Stored data:
/-- A bank that does not match (R492). -/
def State.bankLost (s : State) (b : Nat) : State :=
  let s := (s.wrb Reg.pwrRetLost b true).eraseMem (0x20000000 + 0x8000 * b) 0x8000
  let p := s.rdf Reg.srmRetMap (4 * b + 3) (4 * b)
  let f := satN 3 (s.rdf Reg.pwrRetFails (2 * p + 1) (2 * p) + 1)
  let s := s.wrf Reg.pwrRetFails (2 * p + 1) (2 * p) f
  let spareFree := (List.range 8).all (fun c => s.rdf Reg.srmRetMap (4 * c + 3) (4 * c) != 8)
  let s := if f = 2 && spareFree then (s.wrf Reg.srmRetMap (4 * b + 3) (4 * b) 8).wrb Reg.srmRetStat p true else s
  let s := if b = 6 then { s with sec := { s.sec with pending := [] } } else s
  if b < 6 then s else
  let s := if s.domOn 2 then s.newChains.secShow
    else
      let s := forN 16 (fun n s => s.updChain n (fun c => { c with needNew := true })) s
      { s with sec := { s.sec with epochOk := false } }
  if b = 7 then forN 32 (fun c s => s.updSerial c (fun x => { x with next := x.resv })) s else s

/-- The banks checked (R492).  Whether a bank kept its bytes without their supply is open: a free choice for each. -/
def State.retentionCheck (s : State) : State :=
  let s := s.wr Reg.pwrRetLost 0
  let s := forN 8 (fun b s =>
    let (kept, s) := s.drawBool
    if kept && s.bankCrc b == s.rd (Reg.pwrRetCrc b) then s else s.bankLost b) s
  if s.rd Reg.pwrRetLost = 0 then s else (s.wrb Reg.pwrWakeCause 8 true).pwrSoot 3

/-! ### Start-up and emergency -/

/-- ALWAYS_ON_POWER_UP (R479 step 1, R487, R516): everything but the boot flash and the OTP starts from reset. -/
def execAlwaysOnPowerUp (testMode : Bool) (s : State) : Out :=
  let r := State.reset
  let bkg : BkgState := { r.bkg with log := s.bkg.log, logSeq := s.bkg.logSeq, sector := s.bkg.sector, used := s.bkg.used, retired := s.bkg.retired }
  let s : State := { r with
    flash := s.flash
    testMode := testMode
    pending := s.pending
    free := s.free
    resp := s.resp
    sec := { r.sec with otp := s.sec.otp, store := s.sec.store }
    bkg := bkg
    fgd := { r.fgd with ilks := s.fgd.ilks, keyHigh := s.fgd.keyHigh }
    pwr := { r.pwr with aon := true, bootStep := 2 } }
  let a := (tabGet 0 s.sec.otp 0x181).toNat % 128
  let s := s.wrf Reg.pwrWakeAddr 6 0 (if a = 0 then 0x3A else a)
  .next (s.wrb Reg.pwrVin 0 true).serialLost

/-- POWER_STATE fields of PWR_STAT (R494): the state code, the phase, the target. -/
def State.pwrState (s : State) : Nat := s.rdf Reg.pwrStat 2 0
def State.pwrPhase (s : State) : Nat := s.rdf Reg.pwrStat 5 3
def State.pwrTarget (s : State) : Nat := s.rdf Reg.pwrStat 8 6
def State.setPwr (s : State) (st ph : Nat) : State := (s.wrf Reg.pwrStat 2 0 st).wrf Reg.pwrStat 5 3 ph

/-- VIN_WARNING (R475): the emergency power-down, in any state and at any step. -/
def execVinWarning (s : State) : Out :=
  if ! s.pwr.aon || s.pwr.emergency then .next s else
  let s := { s with pins := PinState.reset, sec := { s.sec with writes := [] }, bkg := { s.bkg with writes := [] } }
  let s := { s with pwr := { s.pwr with switching := [], heldOff := [], fwAt := none, wake := none } }
  let s := (s.dramLost.domainsOff allDomains).seal
  let s := forN 12 (fun k s =>
    if s.slotKept k 4 then s else (s.wrb (Reg.psqSlotStat k) 3 false).setSlotSt k 0 |>.setSlot k ⟨none, none, true⟩) s
  let s := (s.wrb Reg.pwrVin 0 false).wrf Reg.pwrVin 15 8 (satN 255 (s.rdf Reg.pwrVin 15 8 + 1))
  let s := { s with pwr := { s.pwr with emergency := true, phase := .idle, bootStep := 1 } }
  let s := s.wr Reg.pwrStat 0
  .next (s.heldCfgApply.pwrSoot 2)

/-- VIN_RESTORE (R477, R492). -/
def execVinRestore (s : State) : Out :=
  if ! s.pwr.emergency then .next s else
  let s := { s with pwr := { s.pwr with emergency := false, bootStep := 2, phase := .idle } }
  let s := (s.wr Reg.pwrWakeCause 0x40).wrb Reg.pwrVin 0 true
  .next s.retentionCheck

/-! ### Domains (R478) -/

/-- A job of the half of the channels that domain `d` (7 or 8) feeds is MARKING. -/
def State.halfMarking (s : State) (d : Nat) : Bool :=
  (List.range 8).any (fun i => (s.chan (8 * (d - 7) + i)).jobs.any (fun e => e.2.st == .marking))

/-- One domain's bit of a write of PWR_DOM_CTRL. -/
def State.domCtrlBit (s : State) (pd3 : Bool) (d : Nat) (on : Bool) : State :=
  let was := s.rdb Reg.pwrDomCtrl d
  if on then
    if s.domOn d then ({ s with pwr := { s.pwr with heldOff := s.pwr.heldOff.filter (fun x => x != d) } }).wrb Reg.pwrDomCtrl d true
    else if s.railBlocks d then s.pwrSoot 5
    else (s.wrb Reg.pwrDomCtrl d true).requestDomOn d
  else if d = 1 ∨ d = 2 ∨ d = 4 then s
  else if ! was && ! s.domOn d then s
  else if d = 5 && pd3 then s.pwrSoot 5
  else if (d = 7 ∨ d = 8) ∧ s.halfMarking d then
    let s := s.wrb Reg.pwrDomCtrl d false
    { s with pwr := { s.pwr with heldOff := d :: s.pwr.heldOff.filter (fun x => x != d) } }
  else
    let s := s.wrb Reg.pwrDomCtrl d false
    let s := { s with pwr := { s.pwr with switching := s.pwr.switching.filter (fun e => e.1 != d) } }
    s.domainOff d

/-- DOMAIN_CONTROL_WRITE (R478): the switch-offs first, then the switch-ons in ascending order. -/
def execDomainControlWrite (b : Bus) (v : Word) (s : State) : Out :=
  .next (busWrite b .pwr 0xD0 v (fun s =>
    let pd3 := s.domOn 3
    let offs := [12, 11, 10, 9, 8, 7, 6, 5, 4, 3, 2, 1].filter (fun d => ! bit v d)
    let ons := (numsWhere 13 (fun d => d != 0 && bit v d))
    forL ons (fun d s => s.domCtrlBit pd3 d true) (forL offs (fun d s => s.domCtrlBit pd3 d false) s)) s)

/-- What a domain takes up when it comes on (R353, R410, R415, R443, R412, R421, R461, R500, R502). -/
def State.domainUp (s : State) (d : Nat) : State :=
  match d with
  | 1 =>
    let s := forN 4 (fun x s =>
      let k := s.ilk x
      s.wrb Reg.fgdStat (4 + x) (ilkClosed (s.ilkAnti x) k.l1 k.l2)) s
    let s := s.wrb Reg.fgdStat 3 s.fgd.keyHigh
    let s := s.wrb Reg.fltStat 2 true
    let s := if s.syn0Bypass then s.clockForces false true else s
    if s.rdb Reg.thmStat 14 then s.holdDevice .shutdown else s.safeUpdate
  | 2 => s.secPowerUp
  | 4 => s.tscResume.wearRestore.logRestore
  | 5 => s.ddrClock.ddrPowerUp
  | 6 => s.serialRestore
  | 11 => s.convRestore
  | 12 => (s.netClock 0).netClock 1
  | _ => s

/-- DOMAIN_SWITCH_ON (R478, R479). -/
def execDomainSwitchOn (d : Fin 13) (s : State) : Out :=
  match s.pwr.switching with
  | [] => .next s
  | (e, _) :: rest =>
    if e ≠ d.val then .next s else
    let s := { s with pwr := { s.pwr with switching := rest } }
    if s.railBlocks d.val then .next s else
    let s := (s.wrb Reg.pwrDomStat d.val true).wrb Reg.pwrDomCtrl d.val true
    let s := s.domainUp d.val
    let s := if 7 ≤ s.pwr.bootStep then s.repairRestore d.val else s
    let mine := s.fgd.cfgWrites.any (fun w => match pageAt (w.1 / 4096) with | some p => pageDomain p == d.val | none => false)
    let s := if mine then { s with fgd := { s.fgd with
        applyPending := if s.fgd.applyPending.contains d.val then s.fgd.applyPending else d.val :: s.fgd.applyPending } } else s
    let late := s.pwr.lateSoot
    let s := if s.domOn 1 && s.domOn 4 && ! late.isEmpty then
        forL late (fun b s => s.soot .pwr b) { s with pwr := { s.pwr with lateSoot := [] } }
      else s
    .next (if s.bootAt 3 && s.domOn 1 && s.domOn 2 && s.domOn 4 then s.setBootStep 4 else s)

/-- DOMAIN_SWITCH_FAIL (R478): the switch did not report ON within 50 µs, or dropped while on. -/
def execDomainSwitchFail (d : Fin 13) (s : State) : Out :=
  if s.domOn d.val && d.val != 0 then .next ((s.domainOff d.val).pwrSoot 4) else
  match s.pwr.switching with
  | [] => .next s
  | (e, t) :: rest =>
    if e ≠ d.val ∨ s.now < t then .next s else
    .next ({ s with pwr := { s.pwr with switching := rest } }.pwrSoot 4)

/-- HELD_DOMAIN_OFF (R478). -/
def execHeldDomainOff (d : Fin 13) (s : State) : Out :=
  if s.pwr.heldOff.contains d.val && ! s.halfMarking d.val then .next (s.domainOff d.val) else .next s

/-! ### Power states (R480 to R489) -/

/-- The conditions that still fail, as bits of WAIT_LINE to WAIT_READY (R481). -/
def State.powerWaits (s : State) (target : Nat) : Nat :=
  let line := decide (s.now < s.pwr.lineAt + s.rdf Reg.pwrCfg 15 0 * msT) &&
    (List.range 8).any (fun e => s.rdb (Reg.linEncCfg e) 0)
  let jobs := s.jobs.chans.any (fun c => ! c.2.jobs.isEmpty) || s.jobs.stns.any (fun c => ! c.2.jobs.isEmpty)
  let track := s.lin.trk.any (fun e => s.wouldReject e.1)
  let recs := ! s.sec.pending.isEmpty ||
    (List.range 16).any (fun n => (s.queue (4 * n + 2)).head != (s.queue (4 * n + 2)).tail)
  let ready := target == 1 && ((List.range 16).any (fun n => s.rdb (Reg.chCtrl n) 0) || s.anyLoopActive)
  b2n line + b2n jobs * 2 + b2n track * 4 + b2n recs * 8 + b2n ready * 16

/-- A request taken as new (R189, R481). -/
def State.powerRequest (s : State) (target : Nat) : State :=
  let s := s.tagWritebackAll
  if target = s.pwrState then
    let s := s.setPwr target 0
    ((s.wrf Reg.pwrStat 8 6 target).wrf Reg.pwrStat 20 16 0).irq .pwr 1
  else if target = 0 then
    let s := s.setPwr 0 0
    ((s.wrf Reg.pwrStat 8 6 0).wrf Reg.pwrStat 20 16 0).irq .pwr 1
  else
    let s := (s.wrf Reg.pwrStat 8 6 target).wrf Reg.pwrStat 5 3 1
    s.wrf Reg.pwrStat 20 16 (s.powerWaits target)

/-- POWER_STATE_REQUEST (R481, R483, R484). -/
def execPowerStateRequest (b : Bus) (v : Word) (s : State) : Out :=
  .next (busWrite b .pwr 0x40 v (fun s =>
    let t := fld v 2 0
    if 5 ≤ t ∨ s.rdb Reg.thmStat 14 ∧ t ≠ 4 then (s.pwrSoot 5).irq .pwr 2 else
    let s := (s.wrf Reg.pwrStateReq 2 0 t).wrb Reg.pwrStat 13 false
    if s.pwrPhase = 2 ∨ s.pwrPhase = 3 then (s.wrf Reg.pwrStat 11 9 t).wrb Reg.pwrStat 12 true
    else s.powerRequest t) s)

/-- POWER_ENTRY_START (R481, R482 step 1, R483, R500): begins ENTERING when every condition holds, else shows those that
fail.  After an aborted entry the writes held in it are made first (R493). -/
def execPowerEntryStart (s : State) : Out :=
  if ! s.pwr.aon || s.pwrPhase != 1 then .next s else
  let s := s.heldCfgApply
  let w := s.powerWaits s.pwrTarget
  let s := s.wrf Reg.pwrStat 20 16 w
  if w ≠ 0 then .next s else
  if s.pwrTarget = 1 then .next (((s.setPwr 1 0).cnt Reg.pwrCnt 15 0).irq .pwr 1)
  else
    let s := (s.wrf Reg.pwrStat 5 3 2).irq .pwr 0
    let s := { s with pwr := { s.pwr with fwAt := some (s.now + s.rdf Reg.pwrCfg 23 16 * msT) } }
    .next (if s.banking 9 then s.saveWear else s)

/-- Entry step 4 (R308, R482): DRAM is kept in self-refresh with its trained settings, but for OFF. -/
def State.entryDram (s : State) (target : Nat) : State :=
  if target = 4 then s.dramLost else
  let s := s.dramSelfRefresh
  { s with pwr := { s.pwr with phyKept := s.pwr.phyKept || s.domOn 5 } }

/-- Steps 2 to 7 of an entry (R482). -/
def State.entryRun (s : State) : State :=
  let target := s.pwrTarget
  let s := { s with pwr := { s.pwr with fwAt := none, switching := [], heldOff := [], bootStep := 1 } }
  let s := s.domainsOff [12, 11, 10, 9, 8, 7, 6, 3]
  let s := ((s.entryDram target).domainsOff [5, 2, 1, 4]).seal
  { s with pwr := { s.pwr with phase := .down 16 } }

/-- PROCEED: the firmware's wait ends and the entry goes on (R482). -/
def State.pwrProceed (s : State) : State := if s.pwrPhase = 2 && s.pwr.fwAt.isSome then s.entryRun else s

/-- CANCEL: a request that still waits for its checks is dropped (R481). -/
def State.pwrCancel (s : State) : State :=
  if s.pwrPhase = 1 then
    let s := s.heldCfgApply
    ((s.wrf Reg.pwrStat 5 3 0).wrf Reg.pwrStat 8 6 s.pwrState).wrf Reg.pwrStat 20 16 0
  else s

/-- POWER_PROCEED (R482). -/
def execPowerProceed (b : Bus) (s : State) : Out :=
  .next (busWrite b .pwr 0x48 1 (fun s => s.pwrProceed) s)

/-- FW_TIMEOUT (R482). -/
def execFwTimeout (s : State) : Out :=
  if s.pwrPhase = 2 && s.due s.pwr.fwAt then .next s.entryRun else .next s

/-- POWER_CANCEL (R481). -/
def execPowerCancel (b : Bus) (s : State) : Out :=
  .next (busWrite b .pwr 0x48 2 (fun s => s.pwrCancel) s)

/-- Whether DRAM came through (R480, R489, R494): not when every rail has fallen; else, since which slot feeds the DRAM
devices is the board's, a free choice. -/
def State.dramCheck (s : State) : State :=
  if ! s.pwr.phyKept then s else
  let (kept, s) := s.drawBool
  if kept && (List.range 12).any s.slotDriven then s else s.dramLost

/-- A wake begins (R485, R486, R489, R492): the cause bits, the state left, the check of the retention banks, and start-up
from the rails. -/
def State.beginWake (s : State) (bits : Word) : State :=
  let s := (s.wr Reg.pwrWakeCause bits).wrf Reg.pwrWakeCause 14 12 s.pwrState
  let s := (s.wrf Reg.pwrStat 5 3 3).wrf Reg.pwrStat 8 6 0
  let s := s.dramCheck.retentionCheck
  { s with pwr := { s.pwr with bootStep := 2, phase := .idle, wake := none } }

/-- A held request for a low-power state is discarded by a wake (R485). -/
def State.discardHeld (s : State) : State :=
  if s.rdb Reg.pwrStat 12 && decide (2 ≤ s.rdf Reg.pwrStat 11 9) then
    (s.wrb Reg.pwrStat 12 false).wrb Reg.pwrStat 13 true
  else s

Requirement: Could you retype exactly the lines from the first one of the records through the line containing "and emergency -/", both included, and nothing more?

Task solution:
/-- A bank that does not match (R492). -/
def State.bankLost (s : State) (b : Nat) : State :=
  let s := (s.wrb Reg.pwrRetLost b true).eraseMem (0x20000000 + 0x8000 * b) 0x8000
  let p := s.rdf Reg.srmRetMap (4 * b + 3) (4 * b)
  let f := satN 3 (s.rdf Reg.pwrRetFails (2 * p + 1) (2 * p) + 1)
  let s := s.wrf Reg.pwrRetFails (2 * p + 1) (2 * p) f
  let spareFree := (List.range 8).all (fun c => s.rdf Reg.srmRetMap (4 * c + 3) (4 * c) != 8)
  let s := if f = 2 && spareFree then (s.wrf Reg.srmRetMap (4 * b + 3) (4 * b) 8).wrb Reg.srmRetStat p true else s
  let s := if b = 6 then { s with sec := { s.sec with pending := [] } } else s
  if b < 6 then s else
  let s := if s.domOn 2 then s.newChains.secShow
    else
      let s := forN 16 (fun n s => s.updChain n (fun c => { c with needNew := true })) s
      { s with sec := { s.sec with epochOk := false } }
  if b = 7 then forN 32 (fun c s => s.updSerial c (fun x => { x with next := x.resv })) s else s

/-- The banks checked (R492).  Whether a bank kept its bytes without their supply is open: a free choice for each. -/
def State.retentionCheck (s : State) : State :=
  let s := s.wr Reg.pwrRetLost 0
  let s := forN 8 (fun b s =>
    let (kept, s) := s.drawBool
    if kept && s.bankCrc b == s.rd (Reg.pwrRetCrc b) then s else s.bankLost b) s
  if s.rd Reg.pwrRetLost = 0 then s else (s.wrb Reg.pwrWakeCause 8 true).pwrSoot 3

/-! ### Start-up and emergency -/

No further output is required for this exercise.